Visual example from How Uber uses AI to serve you better

And what does this model use as an architecture?

You guessed it: a transformer! Are you surprised? I’m definitely not.

And this directly answers the first challenge, which was to make the model more accurate than XGBoost. I’ve already covered transformers numerous times on my channel, so I won’t go into how it works in this article, but I still wanted to highlight a few specific features for this one. First, you must be thinking “but transformers are huge and slow models; how can it be of lower latency than XGBoost?!”

Well, you would be right. They’ve tried it, and it was too slow, so they made some changes.

The change with the biggest impact was to instead use a linear transformer, which scales with the dimension of the input instead of the input’s length. This means that if the input is long, transformers will be extremely slow, and this is often the case for them with as much information and routing data. Instead, it scales with dimensions, something they can control that is much smaller.

Another great improvement in speed is the discretization of inputs. Meaning that they take continuous values and make them much easier to compute by clustering similar values together. Discretization is regularly used in production to speed up computation as the speed it gives clearly outweighs the error the duplicate values may bring.

Visual example from How Uber uses AI to serve you better

Now, there is only one challenge left to cover, and by far, the most interesting is how they made it more general.

Here is the complete DeepETA model to answer this question.

Visual example from How Uber uses AI to serve you better

Illustration of the DeepETA model structure. Image from Uber’s blog.

There is the earlier quantization of the data that are then embedded and sent to the linear transformer we just discussed. Then, we have the fully connected layer to make our prediction, and we add a final step to make our model general: the bias adjustment decoder.

It will take the predictions and the “type features” we mentioned at the beginning of the article containing the reason the customer made a request to Uber to orient the prediction to a more appropriate value for the task. They periodically re-train and deploy their model using their own platform called Michelangelo, which I’d love to cover next if you are interested. If so, please let me know in the comments of the video or by DMs/email!

And voilà!

This is what Uber currently use in their system to deliver and give rides to everyone as efficiently as possible!

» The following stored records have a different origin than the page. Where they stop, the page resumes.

/-! ### Times (R64) -/

def sideFill : EngOp → Bool → Option (Nat × Nat)
  | .mma _ o _ fa fb _ _ _, b =>
    if b then (if o.keepB then none else some (latchIdx true o.lb, fillTime o.ty fb))
    else (if o.keepA then none else some (latchIdx false o.la, fillTime o.ty fa))
  | .latch sb l1 ty fr _ _, b => if sb = b then some (latchIdx b l1, fillTime ty fr) else none
  | _, _ => none
/-- The latches an entry reads. -/
def latchReads : EngOp → List Nat
  | .mma _ o _ _ _ _ _ _ => [latchIdx false o.la, latchIdx true o.lb]
  | _ => []
def occupancy : EngOp → Nat
  | .mma _ o _ fa fb _ _ _ => (mmaTimes o.ty fa fb).1
  | .latch _ _ _ _ _ _ => 0
  | .accz _ _ => 1
  | _ => 2
def latency : EngOp → Nat
  | .mma g o _ fa fb _ _ _ => (mmaTimes o.ty fa fb).2 + (if g.isSome then 12 else 0)
  | .latch _ _ _ _ _ _ => 4
  | .accz _ _ => 10
  | .accmv _ _ | .accadd _ _ => 14
  | .accst _ _ _ _ _ _ _ _ | .accld _ _ _ _ => 32
  | _ => 2
/-- The tiles an entry reads or writes. -/
def tilesOf : EngOp → List Nat
  | .mma _ _ t _ _ _ _ _ => [t]
  | .latch _ _ _ _ _ _ => []
  | .accz t _ => [t]
  | .accmv d a | .accadd d a => [d, a]
  | .accst _ _ _ _ t _ _ _ => [t]
  | .accld _ t _ _ => [t]
  | .frsend _ t _ _ _ => [t]
  | .nred _ _ t _ _ _ => [t]
  | .digest _ t => [t]
def loadsTile : EngOp → Option Nat
  | .accld _ t _ _ => some t
  | _ => none

def cellSize : AccType → Nat
  | .raw => 32
  | .f32 => 4
  | .f16 | .bf16 => 2
  | .fmt => 1
/-- The near offset of a cell. -/
def cellOff (ty : AccType) (desc : Line) (c : Nat) : Nat := descLane desc 0 + c / 16 * descLane desc 1 + c % 16 * cellSize ty
def cellRanges (ty : AccType) (desc : Line) (mask : Word) : List (Nat × Nat) := (selCells mask).map (fun c => (cellOff ty desc c, cellSize ty))

/-- One side of an entry that fills: the opcode, type, format, descriptor, mask and gather of its fill. -/
structure SideFill where
  op : Nat
  ty : MmaType
  fmt : BitVec 32
  desc : Line
  mask : Word
  gather : Option Line
def sideOf : EngOp → Bool → Option SideFill
  | .mma g o _ fa fb da db mask, b =>
    let op := if g.isSome then 0x301 else 0x300
    if b then (if o.keepB then none else some ⟨op, o.ty, fb, db, mask, none⟩)
    else (if o.keepA then none else some ⟨op, o.ty, fa, da, mask, g⟩)
  | .latch sb _ ty fr d mask, b => if sb = b then some ⟨0x307, ty, fr, d, mask, none⟩ else none
  | _, _ => none
def sideRanges (x : SideFill) (b : Bool) : List (Nat × Nat) := cutRanges (fillRanges x.ty x.fmt b x.desc x.mask x.gather)

/-- The cells that an entry moves to or from near space, with their bytes' ranges. -/
def entryCells : EngOp → List (Nat × Nat × Nat)
  | .accst ty _ _ d _ mask _ _ => (selCells mask).map (fun c => (c, cellOff ty d c, cellSize ty))
  | .accld ty _ d mask => (selCells mask).map (fun c => (c, cellOff ty d c, cellSize ty))
  | _ => []
def storesTile : EngOp → Bool
  | .accst _ _ _ _ _ _ _ _ => true
  | _ => false

/-! ### Bank accesses of the engine (R68, R117, R126, R129) -/

def bankOfOff (s : State) (g off : Nat) : Option Nat := liveBank (clusterAt s g) (off / 2 ^ 17)

/-- A side's reads: the ranges of one bank that go in one cycle of the fill's F, with that cycle. -/
def fillGroups (s : State) (g : Nat) (x : SideFill) (b : Bool) : List (Nat × Nat × List (Nat × Nat)) :=
  let rs := sideRanges x b
  let f := fillTime x.ty x.fmt
  (List.range f).flatMap (fun k =>
    let mine := ((rs.zipIdx).filter (fun y => y.2 * f / rs.length = k)).map Prod.fst
    let banks := (mine.filterMap (fun r => bankOfOff s g r.1)).eraseDups
    banks.map (fun bank => (bank, k, mine.filter (fun r => bankOfOff s g r.1 = some bank))))
/-- The cells of an ACCST or ACCLD: those of one bank among eight cell positions, with the cycle from the start. -/
def beatGroups (s : State) (g : Nat) (op : EngOp) : List (Nat × Nat × List Nat) :=
  let cs := entryCells op
  ((cs.map (fun c => c.1 / 8)).eraseDups).flatMap (fun k =>
    let mine := cs.filter (fun c => c.1 / 8 = k)
    let banks := (mine.filterMap (fun c => bankOfOff s g c.2.1)).eraseDups
    banks.map (fun bank => (bank, 1 + k, (mine.filter (fun c => bankOfOff s g c.2.1 = some bank)).map Prod.fst)))

/-- From its issue on, an engine operation keeps its core's place at the port of each bank that it will touch. -/
def reserve (s : State) (core : Nat) (e : EngEntry) : State :=
  let g := clusterOf core
  let side (b : Bool) (s : State) : State :=
    match sideOf e.op b with
    | none => s
    | some x => (((fillGroups s g x b).map Prod.fst).eraseDups).foldl
        (fun s bank => portPut s g ⟨bank, posOf core, none, e.issued, .fill e.id b []⟩) s
  let s := side true (side false s)
  (((beatGroups s g e.op).map Prod.fst).eraseDups).foldl (fun s bank => portPut s g ⟨bank, posOf core, none, e.issued, .beat e.id []⟩) s

def isSide (id : Nat) (b : Bool) : PortAct → Bool
  | .fill i c _ => i = id && c = b
  | _ => false
def isBeat (id : Nat) : PortAct → Bool
  | .beat i _ => i = id
  | _ => false
/-- Drops the requests of which `f` holds. -/
def dropPorts (s : State) (g : Nat) (f : PortAct → Bool) : State := modCluster s g (fun cl => { cl with ports := cl.ports.filter (fun r => !f r.act) })
/-- Puts an engine's requests where it has kept its place; one at a bank where it has none takes a place by its issue. -/
def present (s : State) (g : Nat) (f : PortAct → Bool) (rs : List PortReq) : State :=
  let kept := ((clusterAt s g).ports.filter (fun r => f r.act)).map PortReq.bank
  let s := modCluster s g (fun cl => { cl with ports := cl.ports.flatMap (fun r => if f r.act then rs.filter (fun x => x.bank = r.bank) else [r]) })
  (rs.filter (fun r => r.bank ∉ kept)).foldl (fun s r => portPut s g r) s

def isEngineAct (r : PortReq) : Bool := (actEntry r.act).isSome
/-- A fill that has begun, or an ACCST or ACCLD that has started, touches a bank (R130). -/
def engineTouches (s : State) (g b : Nat) : Bool := (clusterAt s g).ports.any (fun r => r.bank = b && r.at_.isSome && isEngineAct r)

/-! ### Fills in progress (R64) -/

def fillOf (e : EngEntry) (b : Bool) : Option Fill := if b then e.fillB else e.fillA
def setFill (e : EngEntry) (b : Bool) (f : Option Fill) : EngEntry := if b then { e with fillB := f } else { e with fillA := f }
/-- A side is filled, or has nothing to fill. -/
def sideReady (now : Nat) (e : EngEntry) (b : Bool) : Bool :=
  match sideFill e.op b, fillOf e b with
  | none, _ => true
  | some _, some f => f.left = 0 && decide (f.ends ≤ now)
  | some _, none => false
/-- The queued entry whose fill of a side can begin: the side's earlier fills have ended, and no earlier entry still reads the
latch. -/
def fillNext (s : State) (core : Nat) (b : Bool) : Option EngEntry :=
  let k := coreAt s core
  let q := k.engine.queue
  match q.find? (fun e => !sideReady s.now e b) with
  | none => none
  | some e => match sideFill e.op b, fillOf e b with
    | some (i, _), none =>
      let before := q.takeWhile (fun x => x.id != e.id)
      if decide (k.engine.latchFree.toList.getD i 0 ≤ s.now) && before.all (fun x => i ∉ latchReads x.op) then some e else none
    | _, _ => none
def modQueued (s : State) (core id : Nat) (f : EngEntry → EngEntry) : State :=
  modCore s core (fun k => { k with engine := { k.engine with queue := k.engine.queue.map (fun e => if e.id = id then f e else e) } })
/-- A side's fill begins: its checks, then its reads are presented, one group a cycle; a fill that faults reads nothing. -/
def beginFill (s : State) (core : Nat) (e : EngEntry) (b : Bool) : State :=
  match sideOf e.op b with
  | none => s
  | some x =>
    let g := clusterOf core
    let ends := s.now + fillTime x.ty x.fmt
    match fillFault s g x.op x.desc (sideRanges x b) with
    | some ti => modQueued (dropPorts s g (isSide e.id b)) core e.id (fun e => setFill e b (some ⟨0, ends, [], some ti⟩))
    | none =>
      let rs := (fillGroups s g x b).map (fun y => ⟨y.1, posOf core, some (s.now + y.2.1), e.issued, .fill e.id b y.2.2⟩)
      modQueued (present s g (isSide e.id b) rs) core e.id (fun e => setFill e b (some ⟨rs.length, ends, [], none⟩))
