/-! ### PUBLISH (R344, R345) -/

/-- scr.einfo of trap 0x51 (R347). -/
def publishInfo (tok : BitVec 16) (reason slot : Nat) : Word := BitVec.ofNat 64 (tok.toNat * 2 ^ 48 + 0x384 * 2 ^ 18 + reason * 2 ^ 12 + slot)

/-- A publish's token: a wait while it is pending, trap 0x51 for a bad one, else `k`. -/
def publishToken (s : State) (i : Instr) (tok : BitVec 16) (k : State) : State :=
  if tok = 0 then k
  else match tokenState s (clusterOf s.cur.core) tok with
    | 0 => park s s.cur (.token tok) (some i)
    | 1 => k
    | 2 => trap s s.cur ⟨0x51, 0, publishInfo tok 0 0⟩
    | 3 => trap s s.cur ⟨0x51, 0, publishInfo tok 1 0⟩
    | _ => trap s s.cur ⟨0x51, 0, publishInfo tok 2 0⟩

/-- The first masked slot that cannot be swapped: 3 for no live bank, 4 for no twin. -/
def swapFault (cl : Cluster) (mask : Word) : Option (Nat × Nat) :=
  ((List.range 32).filter mask.getLsbD).findSome? (fun i =>
    match bankWhere cl (fun b => b.slot = i && (b.mode = .scratch || b.mode = .watch)) with
    | none => some (3, i)
    | some _ => if (twinBank cl i).isNone then some (4, i) else none)

def execPublish (p : Pred) (a b : Reg) (s : State) : Out :=
  let i := Instr.publish p a b
  guarded p s (fun th => operands s th i [a, b] none (fun s' vs =>
    if (vs.getD 0 0).extractLsb' 32 32 != 0 || (vs.getD 1 0).extractLsb' 16 48 != 0 then illegalNow s i 1
    else if th.cont = 2 then advance s s.cur
    else
      let fresh := th.release.isNone
      let first := th.release.getD s.now
      let s := modThread (keeping s' vs) s.cur (fun th => { th with release := some first })
      publishToken s i ((vs.getD 1 0).setWidth 16) (
        if earlier s th.uid != [] then park s s.cur (.opsDone (earlier s th.uid)) (some i)
        else
          let at_ := max (first + 8) (if fresh then 0 else s.now + 1)
          later (park s s.cur .event (some i)) (at_ - s.now) (.publishSwap s.cur))))

/-- Clears a bank's shadow area and entries (R256). -/
def clearTop (s : State) (g b : Nat) : State :=
  let lo := sramAddr g b 0x18000
  modCluster { s with sram := s.sram.filter (fun x => x.1 < lo || lo + 0x8000 ≤ x.1) } g (fun cl =>
    { cl with shadow := cl.shadow.filter (fun x => x.1 / 12288 != b) })

/-- The requests at two banks' ports change places with the banks, but for the shadow writes that follow the twin. -/
def swapPorts (s : State) (g b w : Nat) : State :=
  modCluster s g (fun cl => { cl with ports := cl.ports.map (fun r => if r.bank = b then { r with bank := w } else if r.bank = w then { r with bank := b } else r) })
/-- Exchanges the entries of one slot's live bank and twin. -/
def swapSlot (s : State) (g i : Nat) : State :=
  let cl := clusterAt s g
  match bankWhere cl (fun b => b.slot = i && (b.mode = .scratch || b.mode = .watch)), twinBank cl i with
  | some b, some w =>
    let old := bankAt cl b
    let s := modCluster (swapPorts s g b w) g (fun cl =>
      modBank (modBank cl b (fun x => { x with mode := .shadow, watch := 0 })) w (fun x => { x with mode := old.mode, watch := old.watch }))
    let s := if old.mode = .watch then
        later (modCluster (clearTop s g w) g (fun cl => modBank cl w (fun x => { x with held := some (s.now + 256) }))) 256 (.bankcfgComplete g w)
      else s
    pokeHome s (.bank g w)
  | _, _ => s

def publishRank (t : TId) : Nat := posOf t.core * 16 + t.slot
/-- The masked slots of a thread that waits to swap. -/
def swapMask (s : State) (t : TId) : Word := (((thread? s t).bind Thread.latch).getD []).headD 0

/-- PUBLISH_SWAP: the publish point of the near form. Of two that would swap one slot in one cycle, the lower core position and
then the lower slot goes first. -/
def publishSwap (s : State) (t : TId) : State :=
  let g := clusterOf t.core
  let mask := swapMask s t
  let rival (e : Nat × Instr) : Bool := match e.2 with
    | .publishSwap u => e.1 ≤ s.now && u != t && clusterOf u.core = g && (swapMask s u &&& mask) != 0
    | _ => false
  let first (e : Nat × Instr) : Bool := match e.2 with
    | .publishSwap u => rival e && decide (publishRank u < publishRank t)
    | _ => false
  if s.agenda.any first then later s 1 (.publishSwap t)
  else
    let late := s.agenda.filter rival
    let s := late.foldl (fun s e => later s 1 e.2) { s with agenda := s.agenda.filter (fun e => !rival e) }
    let park' (s : State) (w : Why) : State := modThread s t (fun th => { th with cont := 2, park := th.park.map (fun p => { p with why := w }) })
    match swapFault (clusterAt s g) mask with
    | some (r, i) =>
      let tok : BitVec 16 := ((((thread? s t).bind Thread.latch).getD []).getD 1 0).setWidth 16
      park' s (.trapNow ⟨0x51, BitVec.ofNat 64 (i * 2 ^ 17), publishInfo tok r i⟩)
    | none =>
      let slots := (List.range 32).filter mask.getLsbD
      let watch := slots.any (fun i => (bankWhere (clusterAt s g) (fun b => b.slot = i && (b.mode = .scratch || b.mode = .watch))).any
        (fun b => (bankAt (clusterAt s g) b).mode = .watch))
      park' (slots.foldl (fun s i => swapSlot s g i) s) (.until (s.now + (if watch then 256 else 4)))
def execPublishSwap (t : TId) (s : State) : Out := .next (publishSwap s t)

/-! ### PUBLISH.G (R346) -/

/-- The address of a leaf entry. -/
def leafEntryAddr (s : State) (root : Nat) (va : Word) : Nat → Nat → Nat
  | tbl, 0 => tbl + 8 * lvlIndex va 0
  | tbl, lvl + 1 =>
    let a := tbl + 8 * lvlIndex va (lvl + 1)
    let e := wordLE (memBytes s.hbm a 8)
    if entLevel e = 3 then leafEntryAddr s root va (entTable e) lvl else a

def canonVa (n : Nat) : Word := if 2 ^ 56 ≤ n then BitVec.ofNat 64 (n + (2 ^ 64 - 2 ^ 57)) else BitVec.ofNat 64 n
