/-- The record at CONS, checked in the order of R419; a record that a COND skips is checked by R372 only. -/
def findRecord (s : State) (q : Nat) : Found :=
  let k := queueAt s q
  if pending k = 0 then .wait
  else match queueRing s q with
    | none => .stop 0x0B 0xFFFF
    | some r =>
      let pos := k.cons % r.size
      match unitRead s q (BitVec.ofNat 64 (r.tags + pos / 64)) 1, unitRead s q (BitVec.ofNat 64 (r.base + pos)) 8 with
      | some tg, some h =>
        let tag := ofBytesLE tg
        let len := recNum h 0 3
        let span := ceilDiv len 64 * 64
        if tag = 0 || tag = 1 || tag = 3 then .wait
        else if 4 ≤ tag || recNum h 4 4 != 0 then .stop 0x05 0xFFFF
        else if len < 8 || len % 8 != 0 then .stop 0x02 0xFFFF
        else if r.size < pos + span then .stop 0x03 0xFFFF
        else if pending k < span then .stop 0x04 0xFFFF
        else if 6 < recKind h then .stop 0x01 0xFFFF
        else if recKind h = 0 then (if len = r.size - pos then .headland r span else .stop 0x02 0xFFFF)
        else if 0 < k.skip then .record r span h
        else if len != kindLen (recKind h) then .stop 0x02 0xFFFF
        else match unitRead s q (BitVec.ofNat 64 (r.base + pos)) len with
          | none => .stop 0x0B 0xFFFF
          | some bs => match fieldsBad s q bs with
            | some e => .stop e.1 e.2
            | none => .record r span bs
      | _, _ => .stop 0x0B 0xFFFF

/-- A queue is blocked whatever its next record (R413). -/
def blocked (s : State) (q : Nat) : Bool :=
  s.taken.any (fun r => r.queue = q && (recKind r.bytes = 2 || recKind r.bytes = 5 || recKind r.bytes = 6))
    || s.launches.any (fun l => l.queue = q && l.waiting) || decide (64 ≤ (s.taken.filter (fun r => r.queue = q)).length)
/-- The launch unit has something to do with a queue's next record. -/
def takes (s : State) (q : Nat) : Bool :=
  running (queueAt s q) && !blocked s q && (match findRecord s q with
    | .wait => false
    | .record _ _ bs => !(recFence bs && s.taken.any (fun r => r.queue = q))
    | _ => true)
/-- The first such queue at or after queue t mod 64. -/
def takeDue (s : State) : Option Nat :=
  if s.queues.all (fun x => !running x.2) then none
  else ((List.range 64).map (fun i => (s.now + i) % 64)).find? (takes s)

/-- Writes the tag of the record at CONS. -/
def writeTag (s : State) (q : Nat) (r : Ring) (v : Byte) : State :=
  (unitWrite s q (BitVec.ofNat 64 (r.tags + (queueAt s q).cons % r.size / 64)) [v]).getD s
/-- The unit drains a record into its own state: the tag goes through 3 to 0, and CONS goes past it (R370, R414). -/
def freeSpace (s : State) (q : Nat) (r : Ring) (span : Nat) : State :=
  let k := queueAt s q
  let c := (k.cons + span) % 2 ^ 64
  let s := writeTag (writeTag s q r 3) q r 0
  let s := (unitWrite s q (k.ring + 24) (bytesLE c 8)).getD s
  setQueue s q { k with cons := c }

/-- A record is complete. -/
def finishRec (s : State) (rid : Nat) : State := { s with taken := s.taken.filter (fun r => r.rid != rid) }
def recOf (s : State) (rid : Nat) : Option TakenRec := s.taken.find? (fun r => r.rid = rid)

/-- HEADLAND_RECORD. -/
def skipHeadland (s : State) (q : Nat) : State :=
  match findRecord s q with
  | .headland r span => if running (queueAt s q) then freeSpace s q r span else s
  | _ => s
def execHeadlandRecord (q : Nat) (s : State) : Out := .next (skipHeadland s q)

/-- The 8-byte word at a record's address, read at its home. -/
def recWord (s : State) (q : Nat) (bs : List Byte) : Word :=
  match unitPlace s q (recAddr bs) false with
  | some p => wordLE (placeRead s p 8)
  | none => 0

/-! ### PREEMPT (R321, R418) -/

def slotsNamed (bs : List Byte) : List Nat := programSlots.filter (fun n => recNum bs 10 2 / 2 ^ n % 2 = 1)
def recLaunch (bs : List Byte) : BitVec 16 := BitVec.ofNat 16 (recNum bs 12 2)
/-- The thread in a slot is being saved for a PREEMPT. -/
def heldSave (th : Thread) : Bool := th.stopped.isNone && ((th.saveDue.map SaveDue.held).getD false)
/-- The saves that the record began are complete, wherever its threads have gone since, and its time is over. -/
def slotsDone (s : State) (r : TakenRec) : Bool :=
  decide (r.taken + 10 + 5 * (slotsNamed r.bytes).length ≤ s.now)
    && r.uids.all (fun u => !(((findUid s u).map (fun x => heldSave x.2)).getD false))
/-- The threads that stand in the slots that a record names. -/
def namedUids (s : State) (bs : List Byte) : List Nat :=
  (slotsNamed bs).filterMap (fun n => (thread? s ⟨recNum bs 8 2, n⟩).map Thread.uid)
def saveSlots (s : State) (r : TakenRec) : State :=
  let core := recNum r.bytes 8 2
  if slotsDone s r && r.taken != s.now then
    (slotsNamed r.bytes).foldl (fun s n => modCore s core (fun k => setSlot k n { slotAt k n with freeAt := s.now + 1 })) (finishRec s r.rid)
  else (slotsNamed r.bytes).foldl (fun s n => markDue s ⟨core, n⟩ true) s
/-- PREEMPT_SAVE_SLOTS: every named slot's thread becomes save-due and held; the record completes with the last save, and the slots take
work from the next cycle (R309). -/
def execPreemptSaveSlots (rid : Nat) (s : State) : Out := .next (((recOf s rid).map (saveSlots s)).getD s)

def launchDone (s : State) (r : TakenRec) : Bool :=
  (allThreads s).all (fun x => !(x.2.launch = recLaunch r.bytes && heldSave x.2))
def saveLaunch (s : State) (r : TakenRec) : State :=
  let l := recLaunch r.bytes
  if launchDone s r && r.taken != s.now then finishRec s r.rid
  else
    let s := ((allThreads s).filter (fun x => x.2.launch = l && x.1.slot != 0)).foldl (fun s x => markDue s x.1 true) s
    { s with saved := s.saved.map (fun x => if x.thread.launch = l then { x with held := true } else x) }
/-- PREEMPT_SAVE_LAUNCH. -/
def execPreemptSaveLaunch (rid : Nat) (s : State) : Out := .next (((recOf s rid).map (saveLaunch s)).getD s)

/-- PREEMPT_RELEASE: the held threads of the launch wait for their restore. -/
def execPreemptRelease (rid : Nat) (s : State) : Out :=
  .next (match recOf s rid with
    | none => s
    | some r => finishRec { s with saved := s.saved.map (fun x => if x.thread.launch = recLaunch r.bytes then { x with held := false } else x) } rid)

/-- PREEMPT_DISPOSE: the steward reaps the launch's stopped threads. -/
def disposeStopped (s : State) (r : TakenRec) : State :=
  let s := ((allThreads s).filter (fun x => x.1.slot != 0 && x.2.launch = recLaunch r.bytes && x.2.stopped.isSome)).foldl (fun s x => reapThread s x.1) s
  finishRec s r.rid
def execPreemptDispose (rid : Nat) (s : State) : Out := .next (((recOf s rid).map (disposeStopped s)).getD s)

/-! ### Taking a record -/

/-- TAKE_RECORD: the first record of the queue is taken, or the queue stops. -/
def takeRecord (s : State) (q : Nat) : State :=
  if !running (queueAt s q) then s
  else match findRecord s q with
    | .wait => s
    | .headland _ _ => skipHeadland s q
    | .stop err detail => stopHere s q err detail
    | .record r span bs =>
      let off := (queueAt s q).cons
      let s := freeSpace s q r span
      if 0 < (queueAt s q).skip then modQueue s q (fun k => { k with skip := k.skip - 1 })
      else
        let rid := s.nextId
        let t : TakenRec := ⟨rid, q, off % 2 ^ 32, bs, if recKind bs = 4 then recWord s q bs else 0, s.now,
          if recKind bs = 6 && recNum bs 14 1 = 0 then namedUids s bs else []⟩
        let s := { s with nextId := rid + 1, taken := s.taken ++ [t] }
        match recKind bs with
        | 1 => later s 32 (.launchRecord rid)
        | 3 => later s 0 (.signal rid)
        | 6 => (match recNum bs 14 1 with
          | 0 => saveSlots s t
          | 1 => saveLaunch s t
          | _ => s)
        | _ => s
def execTakeRecord (q : Nat) (s : State) : Out := .next (takeRecord s q)

/-! ### WAITREC, SIGNAL, COND, FENCE (R415-R417) -/

def recCond : Nat → WCond
  | 0 => .eq
  | 1 => .ne
  | _ => .ge
/-- WAITREC's condition holds. -/
def waitrecHolds (s : State) (r : TakenRec) : Bool :=
  if recNum r.bytes 24 1 = 3 then tokenState s (recNum r.bytes 26 2) (BitVec.ofNat 16 (recNum r.bytes 16 2)) != 0
  else wcondOk (recCond (recNum r.bytes 24 1)) (recWord s r.queue r.bytes).toNat (recValue r.bytes).toNat
/-- WAITREC. -/
def execWaitrec (rid : Nat) (s : State) : Out :=
  .next (match recOf s rid with
    | some r => if waitrecHolds s r then finishRec s rid else s
    | none => s)

/-- SIGNAL: the store is performed at its home. -/
def execSignal (rid : Nat) (s : State) : Out :=
  .next (match recOf s rid with
    | some r => finishRec ((unitWrite s r.queue (recAddr r.bytes) (leBytes 8 (recValue r.bytes))).getD s) rid
    | none => s)

/-- COND: the word as it stood when the record was taken; where a store reached its home in that cycle, either value. A false
predicate skips records. -/
def condRecord (s : State) (r : TakenRec) : State :=
  let now := recWord s r.queue r.bytes
  let (s, v) := if now = r.seen then (s, now) else ({ s with draw := s.draw + 1 }, if Config.freeBit s.draw then now else r.seen)
  let s := finishRec s r.rid
  if wcondOk (recCond (recNum r.bytes 24 1)) v.toNat (recValue r.bytes).toNat then s
  else modQueue s r.queue (fun k => { k with skip := recNum r.bytes 26 2 })
def execCond (rid : Nat) (s : State) : Out := .next (((recOf s rid).map (condRecord s)).getD s)

/-- Every earlier record of the queue is complete. -/
def fenceHolds (s : State) (r : TakenRec) : Bool := s.taken.all (fun x => x.queue != r.queue || decide (r.rid ≤ x.rid))
/-- FENCE_RECORD. -/
def execFenceRecord (rid : Nat) (s : State) : Out :=
  .next (match recOf s rid with
    | some r => if fenceHolds s r then finishRec s rid else s
    | none => s)

/-- A taken record that can go on now, and what it does. -/
def recordStep (s : State) (r : TakenRec) : Option Out :=
  match recKind r.bytes with
  | 2 => if waitrecHolds s r then some (execWaitrec r.rid s) else none
  | 5 => if fenceHolds s r then some (execFenceRecord r.rid s) else none
  | 6 => (match recNum r.bytes 14 1 with
    | 0 => if slotsDone s r && r.taken != s.now then some (execPreemptSaveSlots r.rid s) else none
    | 1 => if launchDone s r && r.taken != s.now then some (execPreemptSaveLaunch r.rid s) else none
    | 2 => some (execPreemptRelease r.rid s)
    | _ => if r.taken + 16 ≤ s.now then some (execPreemptDispose r.rid s) else none)
  | _ => none

end Sys2Proof.Machine
end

Of course, this was only an overview, and they used more techniques to improve the architecture, which you can find out in their great blog post linked below if you are curious. I also just wanted to note that this was just an overview of their arrival time prediction algorithm, and I am in no way affiliated with Uber.

I hope you enjoyed this week’s article covering a model applied to the real world instead of a new research paper, and if so, please feel free to suggest any interesting applications or tools to cover next. I’d love to read your ideas!

Thank you for reading, and I will see you next week with another amazing paper!

References:

►Read the full article: /uber-deepeta/
►Uber blog post: https://www.uber.com/us/en/blog/deepeta-how-uber-predicts-arrival-times/
►What are transformers: https://youtu.be/sMCHC7XFynM
►Linear Transformers: https://arxiv.org/pdf/2006.16236.pdf
►My Newsletter (A new AI application explained weekly to your emails!): /newsletter/

FAQ

What is Uber DeepETA?

DeepETA is Uber's machine learning approach for estimating arrival times by learning from route, traffic, location, and historical trip data.

Why is ETA prediction hard?

Travel time changes with traffic, routing, weather, driver behavior, demand, city layout, events, and many small real-world signals.

Why does ETA accuracy matter?

Better ETA predictions improve user trust, pickup planning, marketplace efficiency, and the decisions riders and drivers make in the app.

What makes this a production ML problem?

The system has to run fast, update with fresh data, handle cities differently, monitor failures, and improve from real trip outcomes.

What can AI builders learn from DeepETA?

Start from the product decision, use the data available at prediction time, and measure whether the model improves the user experience.